(Stored data entries)

/-! ### `rebuildIndex` -/

@[simp] theorem rebuildIndex_cfg (s : State) : (rebuildIndex s).cfg = s.cfg := rfl
@[simp] theorem rebuildIndex_keystore (s : State) : (rebuildIndex s).keystore = s.keystore := rfl
@[simp] theorem rebuildIndex_blockstore (s : State) : (rebuildIndex s).blockstore = s.blockstore := rfl
@[simp] theorem rebuildIndex_perm (s : State) : (rebuildIndex s).perm = s.perm := rfl
@[simp] theorem rebuildIndex_rxbuf (s : State) : (rebuildIndex s).rxbuf = s.rxbuf := rfl
@[simp] theorem rebuildIndex_rxcnt (s : State) : (rebuildIndex s).rxcnt = s.rxcnt := rfl
@[simp] theorem rebuildIndex_tlast (s : State) : (rebuildIndex s).tlast = s.tlast := rfl
@[simp] theorem rebuildIndex_txcrc (s : State) : (rebuildIndex s).txcrc = s.txcrc := rfl
@[simp] theorem rebuildIndex_dstate (s : State) : (rebuildIndex s).dstate = s.dstate := rfl
@[simp] theorem rebuildIndex_curop (s : State) : (rebuildIndex s).curop = s.curop := rfl
@[simp] theorem rebuildIndex_status (s : State) : (rebuildIndex s).status = s.status := rfl
@[simp] theorem rebuildIndex_decLayer (s : State) : (rebuildIndex s).decLayer = s.decLayer := rfl
@[simp] theorem rebuildIndex_link (s : State) : (rebuildIndex s).link = s.link := rfl
@[simp] theorem rebuildIndex_now (s : State) : (rebuildIndex s).now = s.now := rfl
@[simp] theorem rebuildIndex_rng (s : State) : (rebuildIndex s).rng = s.rng := rfl
@[simp] theorem rebuildIndex_draws (s : State) : (rebuildIndex s).draws = s.draws + 1 := rfl
@[simp] theorem rebuildIndex_calls (s : State) : (rebuildIndex s).calls = s.calls := rfl

/-! ### `send` -/

@[simp] theorem send_cfg (p : List Byte) (s : State) : (send p s).cfg = s.cfg := rfl
@[simp] theorem send_keystore (p : List Byte) (s : State) : (send p s).keystore = s.keystore := rfl
@[simp] theorem send_blockstore (p : List Byte) (s : State) : (send p s).blockstore = s.blockstore := rfl
@[simp] theorem send_perm (p : List Byte) (s : State) : (send p s).perm = s.perm := rfl
@[simp] theorem send_sidx (p : List Byte) (s : State) : (send p s).sidx = s.sidx := rfl
@[simp] theorem send_rxbuf (p : List Byte) (s : State) : (send p s).rxbuf = s.rxbuf := rfl
@[simp] theorem send_rxcnt (p : List Byte) (s : State) : (send p s).rxcnt = s.rxcnt := rfl
@[simp] theorem send_tlast (p : List Byte) (s : State) : (send p s).tlast = s.tlast := rfl
@[simp] theorem send_txcrc (p : List Byte) (s : State) : (send p s).txcrc = crc16 s.cfg.crc p := rfl
@[simp] theorem send_dstate (p : List Byte) (s : State) : (send p s).dstate = s.dstate := rfl
@[simp] theorem send_curop (p : List Byte) (s : State) : (send p s).curop = s.curop := rfl
@[simp] theorem send_status (p : List Byte) (s : State) : (send p s).status = s.status := rfl
@[simp] theorem send_decLayer (p : List Byte) (s : State) : (send p s).decLayer = s.decLayer := rfl
@[simp] theorem send_link (p : List Byte) (s : State) : (send p s).link = s.link := rfl
@[simp] theorem send_now (p : List Byte) (s : State) : (send p s).now = s.now := rfl
@[simp] theorem send_rng (p : List Byte) (s : State) : (send p s).rng = s.rng := rfl
@[simp] theorem send_draws (p : List Byte) (s : State) : (send p s).draws = s.draws := rfl
@[simp] theorem send_calls (p : List Byte) (s : State) : (send p s).calls = s.calls ++ frameCalls s.cfg.crc p := rfl

/-! ### `sendByte` -/

@[simp] theorem sendByte_cfg (b : Byte) (s : State) : (sendByte b s).cfg = s.cfg := rfl
@[simp] theorem sendByte_keystore (b : Byte) (s : State) : (sendByte b s).keystore = s.keystore := rfl
@[simp] theorem sendByte_blockstore (b : Byte) (s : State) : (sendByte b s).blockstore = s.blockstore := rfl
@[simp] theorem sendByte_perm (b : Byte) (s : State) : (sendByte b s).perm = s.perm := rfl
@[simp] theorem sendByte_sidx (b : Byte) (s : State) : (sendByte b s).sidx = s.sidx := rfl
@[simp] theorem sendByte_rxbuf (b : Byte) (s : State) : (sendByte b s).rxbuf = s.rxbuf := rfl
@[simp] theorem sendByte_rxcnt (b : Byte) (s : State) : (sendByte b s).rxcnt = s.rxcnt := rfl
@[simp] theorem sendByte_tlast (b : Byte) (s : State) : (sendByte b s).tlast = s.tlast := rfl
@[simp] theorem sendByte_txcrc (b : Byte) (s : State) : (sendByte b s).txcrc = crc16 s.cfg.crc [b] := rfl
@[simp] theorem sendByte_dstate (b : Byte) (s : State) : (sendByte b s).dstate = s.dstate := rfl
@[simp] theorem sendByte_curop (b : Byte) (s : State) : (sendByte b s).curop = s.curop := rfl
@[simp] theorem sendByte_status (b : Byte) (s : State) : (sendByte b s).status = s.status := rfl
@[simp] theorem sendByte_decLayer (b : Byte) (s : State) : (sendByte b s).decLayer = s.decLayer := rfl
@[simp] theorem sendByte_link (b : Byte) (s : State) : (sendByte b s).link = s.link := rfl
@[simp] theorem sendByte_now (b : Byte) (s : State) : (sendByte b s).now = s.now := rfl
@[simp] theorem sendByte_rng (b : Byte) (s : State) : (sendByte b s).rng = s.rng := rfl
@[simp] theorem sendByte_draws (b : Byte) (s : State) : (sendByte b s).draws = s.draws := rfl
@[simp] theorem sendByte_calls (b : Byte) (s : State) : (sendByte b s).calls = s.calls ++ frameCalls s.cfg.crc [b] :=
  rfl

/-! ### `resetBlock` -/

@[simp] theorem resetBlock_cfg (s : State) : (resetBlock s).cfg = s.cfg := by simp [resetBlock]
@[simp] theorem resetBlock_keystore (s : State) : (resetBlock s).keystore = s.keystore := by simp [resetBlock]
@[simp] theorem resetBlock_blockstore (s : State) : (resetBlock s).blockstore = s.blockstore := by simp [resetBlock]
@[simp] theorem resetBlock_perm (s : State) : (resetBlock s).perm = State.reset.perm := rfl
@[simp] theorem resetBlock_rxbuf (s : State) : (resetBlock s).rxbuf = State.reset.rxbuf := rfl
@[simp] theorem resetBlock_rxcnt (s : State) : (resetBlock s).rxcnt = 0 := rfl
@[simp] theorem resetBlock_tlast (s : State) : (resetBlock s).tlast = State.reset.tlast := rfl
@[simp] theorem resetBlock_txcrc (s : State) : (resetBlock s).txcrc = State.reset.txcrc := rfl
@[simp] theorem resetBlock_dstate (s : State) : (resetBlock s).dstate = .idle := rfl
@[simp] theorem resetBlock_curop (s : State) : (resetBlock s).curop = State.reset.curop := rfl
@[simp] theorem resetBlock_status (s : State) : (resetBlock s).status = 0 := rfl
@[simp] theorem resetBlock_decLayer (s : State) : (resetBlock s).decLayer = .cleared := rfl
@[simp] theorem resetBlock_link (s : State) : (resetBlock s).link = s.link := by simp [resetBlock]
@[simp] theorem resetBlock_now (s : State) : (resetBlock s).now = s.now := by simp [resetBlock]
@[simp] theorem resetBlock_rng (s : State) : (resetBlock s).rng = s.rng := by simp [resetBlock]
@[simp] theorem resetBlock_draws (s : State) : (resetBlock s).draws = s.draws + 1 := by simp [resetBlock]
@[simp] theorem resetBlock_calls (s : State) : (resetBlock s).calls = s.calls ++ [.decClear] := by simp [resetBlock]
/-- The one field of the reset that depends on more than itself: the store and the free choice (R190, R114). -/
theorem resetBlock_sidx (s : State) :
    (resetBlock s).sidx =
      sortedIndex { decClear s with perm := State.reset.perm } (Config.tieRank s.draws) := by
  simp [resetBlock, rebuildIndex]

end Sys2Proof.Machine
end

- **Work instruction**: Reproduce the records above exactly, from the first line through the line containing "(rebuildIndex s).rxbuf = s.rxbuf := rfl", and output nothing else.

- **Your solution**:
/-! ### `rebuildIndex` -/

@[simp] theorem rebuildIndex_cfg (s : State) : (rebuildIndex s).cfg = s.cfg := rfl
@[simp] theorem rebuildIndex_keystore (s : State) : (rebuildIndex s).keystore = s.keystore := rfl
@[simp] theorem rebuildIndex_blockstore (s : State) : (rebuildIndex s).blockstore = s.blockstore := rfl
@[simp] theorem rebuildIndex_perm (s : State) : (rebuildIndex s).perm = s.perm := rfl
@[simp] theorem rebuildIndex_rxbuf (s : State) : (rebuildIndex s).rxbuf = s.rxbuf := rfl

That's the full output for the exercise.